::: RECORD EXCERPTS

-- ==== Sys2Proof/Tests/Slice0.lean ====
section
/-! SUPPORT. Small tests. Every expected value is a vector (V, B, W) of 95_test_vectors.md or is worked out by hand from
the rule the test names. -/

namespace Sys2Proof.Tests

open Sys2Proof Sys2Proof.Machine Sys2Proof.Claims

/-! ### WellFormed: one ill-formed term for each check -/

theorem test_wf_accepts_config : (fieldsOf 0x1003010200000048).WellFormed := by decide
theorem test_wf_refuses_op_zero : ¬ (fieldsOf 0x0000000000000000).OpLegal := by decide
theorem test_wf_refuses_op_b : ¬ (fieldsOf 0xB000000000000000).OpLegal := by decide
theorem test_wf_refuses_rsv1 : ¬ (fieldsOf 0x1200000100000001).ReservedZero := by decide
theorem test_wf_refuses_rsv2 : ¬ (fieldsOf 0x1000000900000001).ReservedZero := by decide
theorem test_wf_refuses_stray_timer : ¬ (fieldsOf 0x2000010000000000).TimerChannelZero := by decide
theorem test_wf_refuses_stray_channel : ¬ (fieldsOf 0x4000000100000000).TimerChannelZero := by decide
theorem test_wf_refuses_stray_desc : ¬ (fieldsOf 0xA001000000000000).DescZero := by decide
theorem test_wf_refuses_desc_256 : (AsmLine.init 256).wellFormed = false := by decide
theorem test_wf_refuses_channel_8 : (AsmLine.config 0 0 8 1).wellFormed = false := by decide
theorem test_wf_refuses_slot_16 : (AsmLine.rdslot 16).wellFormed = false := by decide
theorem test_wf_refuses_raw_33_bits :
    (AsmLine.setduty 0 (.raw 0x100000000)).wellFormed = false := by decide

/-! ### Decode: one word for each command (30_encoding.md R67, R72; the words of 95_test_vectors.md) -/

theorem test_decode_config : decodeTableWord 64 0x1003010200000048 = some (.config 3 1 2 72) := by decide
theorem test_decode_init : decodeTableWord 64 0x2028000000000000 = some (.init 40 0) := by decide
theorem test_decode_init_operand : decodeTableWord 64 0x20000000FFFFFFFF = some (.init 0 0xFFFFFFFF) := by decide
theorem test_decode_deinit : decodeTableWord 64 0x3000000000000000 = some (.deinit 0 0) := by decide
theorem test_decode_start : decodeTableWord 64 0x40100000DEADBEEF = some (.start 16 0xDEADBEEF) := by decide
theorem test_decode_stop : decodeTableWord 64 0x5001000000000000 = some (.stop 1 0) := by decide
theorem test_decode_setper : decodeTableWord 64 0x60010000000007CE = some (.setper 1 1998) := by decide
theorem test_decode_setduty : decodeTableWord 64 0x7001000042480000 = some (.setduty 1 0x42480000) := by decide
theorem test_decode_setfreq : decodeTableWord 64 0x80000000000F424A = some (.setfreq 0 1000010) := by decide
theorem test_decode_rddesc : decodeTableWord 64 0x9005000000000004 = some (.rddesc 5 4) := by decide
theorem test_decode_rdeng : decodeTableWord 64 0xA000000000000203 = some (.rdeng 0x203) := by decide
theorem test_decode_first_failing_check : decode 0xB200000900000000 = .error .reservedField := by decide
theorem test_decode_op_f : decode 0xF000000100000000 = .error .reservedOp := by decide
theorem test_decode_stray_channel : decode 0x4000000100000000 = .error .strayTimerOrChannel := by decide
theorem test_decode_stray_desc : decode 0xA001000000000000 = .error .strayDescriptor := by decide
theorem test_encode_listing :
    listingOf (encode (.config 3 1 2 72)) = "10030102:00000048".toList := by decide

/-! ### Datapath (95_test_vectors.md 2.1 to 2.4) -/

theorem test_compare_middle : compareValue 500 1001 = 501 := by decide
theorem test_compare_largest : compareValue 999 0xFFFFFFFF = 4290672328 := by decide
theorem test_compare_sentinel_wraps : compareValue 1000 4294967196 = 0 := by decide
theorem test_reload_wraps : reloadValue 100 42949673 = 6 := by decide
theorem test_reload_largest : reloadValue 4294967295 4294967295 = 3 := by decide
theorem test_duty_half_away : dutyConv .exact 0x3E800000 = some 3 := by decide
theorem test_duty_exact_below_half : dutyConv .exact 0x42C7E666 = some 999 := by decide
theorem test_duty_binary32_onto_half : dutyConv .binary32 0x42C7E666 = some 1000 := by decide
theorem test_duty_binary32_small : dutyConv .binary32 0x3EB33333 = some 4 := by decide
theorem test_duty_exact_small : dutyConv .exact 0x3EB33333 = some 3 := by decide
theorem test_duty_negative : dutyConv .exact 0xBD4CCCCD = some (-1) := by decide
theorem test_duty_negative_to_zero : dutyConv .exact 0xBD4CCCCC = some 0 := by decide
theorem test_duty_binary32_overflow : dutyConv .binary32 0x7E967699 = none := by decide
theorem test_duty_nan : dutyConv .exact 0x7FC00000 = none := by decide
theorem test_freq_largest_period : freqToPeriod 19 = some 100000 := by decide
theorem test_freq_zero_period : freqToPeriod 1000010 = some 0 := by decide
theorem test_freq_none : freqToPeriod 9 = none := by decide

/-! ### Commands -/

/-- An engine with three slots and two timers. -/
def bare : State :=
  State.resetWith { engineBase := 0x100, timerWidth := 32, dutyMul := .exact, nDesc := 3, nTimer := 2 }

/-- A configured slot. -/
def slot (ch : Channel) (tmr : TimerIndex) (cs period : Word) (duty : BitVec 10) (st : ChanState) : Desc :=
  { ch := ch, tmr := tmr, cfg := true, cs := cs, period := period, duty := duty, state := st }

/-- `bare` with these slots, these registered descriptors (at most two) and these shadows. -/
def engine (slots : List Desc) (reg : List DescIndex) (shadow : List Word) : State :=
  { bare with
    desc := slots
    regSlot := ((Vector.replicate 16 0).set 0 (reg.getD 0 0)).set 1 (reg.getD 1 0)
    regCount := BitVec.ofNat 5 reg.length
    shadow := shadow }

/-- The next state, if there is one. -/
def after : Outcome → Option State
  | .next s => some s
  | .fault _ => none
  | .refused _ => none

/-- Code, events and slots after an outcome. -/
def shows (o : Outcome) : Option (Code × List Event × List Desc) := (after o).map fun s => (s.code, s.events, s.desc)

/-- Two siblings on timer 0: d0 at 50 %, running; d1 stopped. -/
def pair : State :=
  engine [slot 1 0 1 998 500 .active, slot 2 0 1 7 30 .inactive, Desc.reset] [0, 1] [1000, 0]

::::::
::: RECORD EXCERPTS

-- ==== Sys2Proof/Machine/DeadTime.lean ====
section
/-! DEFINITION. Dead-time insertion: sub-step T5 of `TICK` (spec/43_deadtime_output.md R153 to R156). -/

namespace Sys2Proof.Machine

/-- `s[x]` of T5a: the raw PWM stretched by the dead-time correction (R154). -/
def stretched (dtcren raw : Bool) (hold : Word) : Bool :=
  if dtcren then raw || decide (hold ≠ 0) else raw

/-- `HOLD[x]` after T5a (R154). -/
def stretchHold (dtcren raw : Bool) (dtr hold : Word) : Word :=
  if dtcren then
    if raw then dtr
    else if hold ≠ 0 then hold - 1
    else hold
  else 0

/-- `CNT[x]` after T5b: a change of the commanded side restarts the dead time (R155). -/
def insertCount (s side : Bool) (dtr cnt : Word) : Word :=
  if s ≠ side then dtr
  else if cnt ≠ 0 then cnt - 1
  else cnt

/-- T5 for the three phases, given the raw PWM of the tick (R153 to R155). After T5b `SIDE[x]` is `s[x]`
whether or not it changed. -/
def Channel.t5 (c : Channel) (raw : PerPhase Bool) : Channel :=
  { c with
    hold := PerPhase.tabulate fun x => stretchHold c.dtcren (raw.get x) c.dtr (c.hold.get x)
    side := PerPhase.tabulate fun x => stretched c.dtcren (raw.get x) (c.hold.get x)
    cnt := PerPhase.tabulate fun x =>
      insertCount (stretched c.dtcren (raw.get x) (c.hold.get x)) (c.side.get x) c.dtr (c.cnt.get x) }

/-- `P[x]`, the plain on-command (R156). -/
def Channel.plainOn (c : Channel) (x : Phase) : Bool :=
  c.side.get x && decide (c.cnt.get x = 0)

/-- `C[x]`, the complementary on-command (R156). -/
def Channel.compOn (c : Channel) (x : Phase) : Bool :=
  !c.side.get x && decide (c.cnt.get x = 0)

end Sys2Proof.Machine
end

::::::

- _AIM OF THE EXERCISE_:
Throughout the material above, find each line with "Machine" and return it.

- _ANSWER TO THE PROBLEM_:
open Sys2Proof Sys2Proof.Machine Sys2Proof.Claims
-- ==== Sys2Proof/Machine/DeadTime.lean ====
namespace Sys2Proof.Machine
end Sys2Proof.Machine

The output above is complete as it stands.